Mais si depuis quinze jours, Barry Bennett cristallise l’attention, l’affaire de pédophilie qui frappe le football anglais prend des proportions de plus en plus conséquentes. La FA, dont le président Greg Clarke a dénoncé des "crimes odieux", a annoncé l’ouverture d’une enquête et mis une ligne téléphonique dédiée afin que les footballeurs victimes d’abus sexuels puissent dénoncer leurs agresseurs.
La partie émergée de l’iceberg
D’autres, sans impliquer nommément Bennett, ont aussi trouvé le courage de parler. C’est le cas notamment de l’ancien joueur de Tottenham, Liverpool et Manchester City Paul Stewart. "Les cicatrices mentales que cela a laissé m'ont mené à l'alcool et à la drogue", regrette l’ancien joueur, qui relate avoir subi des abus jusqu’à l’âge de 15 ans. "Je veux que les gens se rendent compte à quel point c'est difficile de raconter tout ça."

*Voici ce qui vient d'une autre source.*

-- ==== Sys2Proof/Laws/State.lean ====
section
/-! SUPPORT. What each update of the state leaves in each field: one lemma for a field and an update. -/

namespace Sys2Proof.Laws

open Sys2Proof.Machine

variable (s : State)
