theorem element_only (s : State) (g : Grp) (j v : Nat) : let t := (s.writeGroup g none [(j, v)]).retire
    t = { s with hart := { s.hart with v := t.hart.v, pc := t.hart.pc, instret := t.hart.instret } } := by
  rw [writeGroup_rec]
  generalize (s.writeGroup g none [(j, v)]).hart.v = regs
  rfl

theorem wroteElement_mod {u t : State} {g : Grp} {j v : Nat} (h : wroteElement u t g j (v % 2 ^ g.bits)) : wroteElement u t g j v := by
  obtain ⟨hset, hrest⟩ := h
  exact ⟨fun hw => (hset hw).trans (Nat.mod_mod ..), hrest⟩

theorem vmvVx_runs {d : VNum} {a b : XReg} (hr : ready s s ⟨[], [groupOf s d (tagOf s d)], [], false, 0,
      [tagOf s d == .none, decide (vlmax s ≤ (s.x a).toNat)]⟩) :
    exec (.vmvVx d a b) s = .next (s.writeGroup (groupOf s d (tagOf s d)) none [((s.x a).toNat, (s.x b).toNat % 2 ^ tagBits (tagOf s d))]).retire := by
  have htag := vcfgTag_of_ready hr (List.mem_cons_self ..)
  show execVmvVx d a b s = _
  unfold execVmvVx
  simp only [show s.vtagOf d = tagOf s d from rfl, group_eq _ _ _ htag, vlmax_eq htag]
  refine (checked_run hr (List.cons_ne_nil _ _) ?_ _).trans rfl
  simp

/-- The read-out of R73. -/
theorem read_eq (k : EReg) (f : Fmt) (m : Rounding) : k.read f m = readOut k f m := by
  rcases k with ⟨a, nan, pinf, ninf, poison⟩
  unfold EReg.read readOut
  cases nan with
  | true => rfl
  | false =>
    cases pinf with
    | true => cases ninf <;> rfl
    | false =>
      cases ninf with
      | true => rfl
      | false =>
        by_cases ha : a = 0
        · subst ha
          simp [Fmt.finResult, Fmt.zeroBits, Fmt.pack]
          rfl
        · simp [ha]

theorem readFmt_eq {t : Tag} {f : Fmt} (h : tagFmt t = some f) : readFmt t = f := by
  unfold readFmt
  rw [h]
  rfl

theorem untyped_of_special {t : Tag} (h : special t = true) : untyped t = false := by
  revert h; cases t <;> decide

theorem xaRdv_runs {d : VNum} {e : ENum} {x : XReg} {rm : Option Rounding} {f : Fmt} (hm : roundsBy s rm m) (hf : tagFmt (tagOf s d) = some f)
    (hp : s.hart.e[e.val].poison = false) (hr : ready s s ⟨[], [groupOf s d (tagOf s d)], [], false, 0,
      [Claim.noScale s, !special (tagOf s d), decide (vlmax s ≤ (s.x x).toNat)]⟩) : let r := readOut s.hart.e[e.val] f m
    exec (.xaRdv d e x rm) s = .next ((s.writeGroup (groupOf s d (tagOf s d)) none [((s.x x).toNat, r.bits)]).raise r.flags false).retire := by
  have htag := vcfgTag_of_ready hr (List.mem_cons_self ..)
  show execXaRdv d e x rm s = _
  unfold execXaRdv
  simp only [show s.vtagOf d = tagOf s d from rfl, group_eq _ _ _ htag, vlmax_eq htag, specialTag_eq]
  refine (rounded_run hm hr (List.cons_ne_nil _ _) ?_ _).trans ?_
  · simp [State.noScale, Claim.noScale]
    exact fun hscale hspecial hplace => ⟨hscale, untyped_of_special hspecial, hspecial, hplace⟩
  · rw [accOk_ok hp]
    simp only [bind, Except.bind, read_eq, readFmt_eq hf]
    rfl

theorem xaRd_runs {d : XReg} {e : ENum} {w : Tag} {rm : Option Rounding} {f : Fmt} (hm : roundsBy s rm m) (hf : tagFmt w = some f)
    (hp : s.hart.e[e.val].poison = false) : let r := readOut s.hart.e[e.val] f m
    exec (.xaRd d e w rm) s = fpX d rm (fun _ => ⟨r.bits, r.flags, false⟩) s := by
  show execXaRd d e w rm s = _
  unfold execXaRd fpX
  rw [mode_ok hm, accOk_ok hp]
  simp only [bind, Except.bind, read_eq, readFmt_eq hf]
  rfl

theorem scalarToVector : ScalarToVector := by
  refine fun s => ⟨fun d a b hr => ?_, fun d e x rm m f hm hf hp hr => ?_, fun d e w rm m f _ hf hm hp => ?_⟩
  · have hend : (groupOf s d (tagOf s d)).base + (groupOf s d (tagOf s d)).n ≤ 32 := group_end_of_ready hr (List.mem_singleton_self _)
    have hsays := element_placed s hend (s.x a).toNat ((s.x b).toNat % 2 ^ tagBits (tagOf s d)) noFlags
    rw [raise_none] at hsays
    obtain ⟨hwrote, -, hgoes, hmem, -⟩ := hsays
    exact ⟨_, vmvVx_runs hr, wroteElement_mod hwrote, hgoes, hmem, element_only s _ _ _⟩
  · have hend : (groupOf s d (tagOf s d)).base + (groupOf s d (tagOf s d)).n ≤ 32 := group_end_of_ready hr (List.mem_singleton_self _)
    exact ⟨_, xaRdv_runs hm hf hp hr, element_placed s hend ..⟩
  · obtain ⟨t, hexec, hsays⟩ := fpX_wrote s d rm (fun _ => ⟨(readOut s.hart.e[e.val] f m).bits, (readOut s.hart.e[e.val] f m).flags, false⟩) m hm
    exact ⟨t, (xaRd_runs hm hf hp).trans hexec, hsays⟩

Selon la vingtaine de témoignages reçus par les instances ces derniers jours, au moins sept clubs seraient directement impliqués dans le scandale. "Cela a commencé avec Crewe, et ça s'est poursuivi à Manchester City, Stoke, Blackpool, Newcastle, Leeds...", rapporte Gordon Taylor, le directeur exécutif de l’Association anglaise des footballeurs professionnels (PFA).
Puis, mercredi 30 novembre, le nom du Chelsea FC a été ajouté à cette funeste liste. Dans un long article, le Telegraph révèle que le club londonien a étouffé un scandale similaire en achetant le silence de l’un de ses anciens pensionnaires, victime lui aussi d’abus sexuels dans les années 1970. Les faits, reconnus par la direction des Blues, mettent en accusation l’ancien "chief scout" du club Eddie Health, décédé depuis ; ils auraient été occultés en échange d’un versement de liquidités au cours des trois dernières années, contrepartie d'un "accord de confidentialité".
De quoi alimenter un peu plus la thèse selon laquelle l’affaire Bennett n’est finalement que la partie immergée de l’iceberg. Et Gordon Taylor de conclure : "Peut-être que vu l’ampleur des révélations à ce jour, il ne faudra pas être surpris si l’on découvre d’autres cas. Maintenant, il faut attendre de voir combien de joueurs se manifesteront."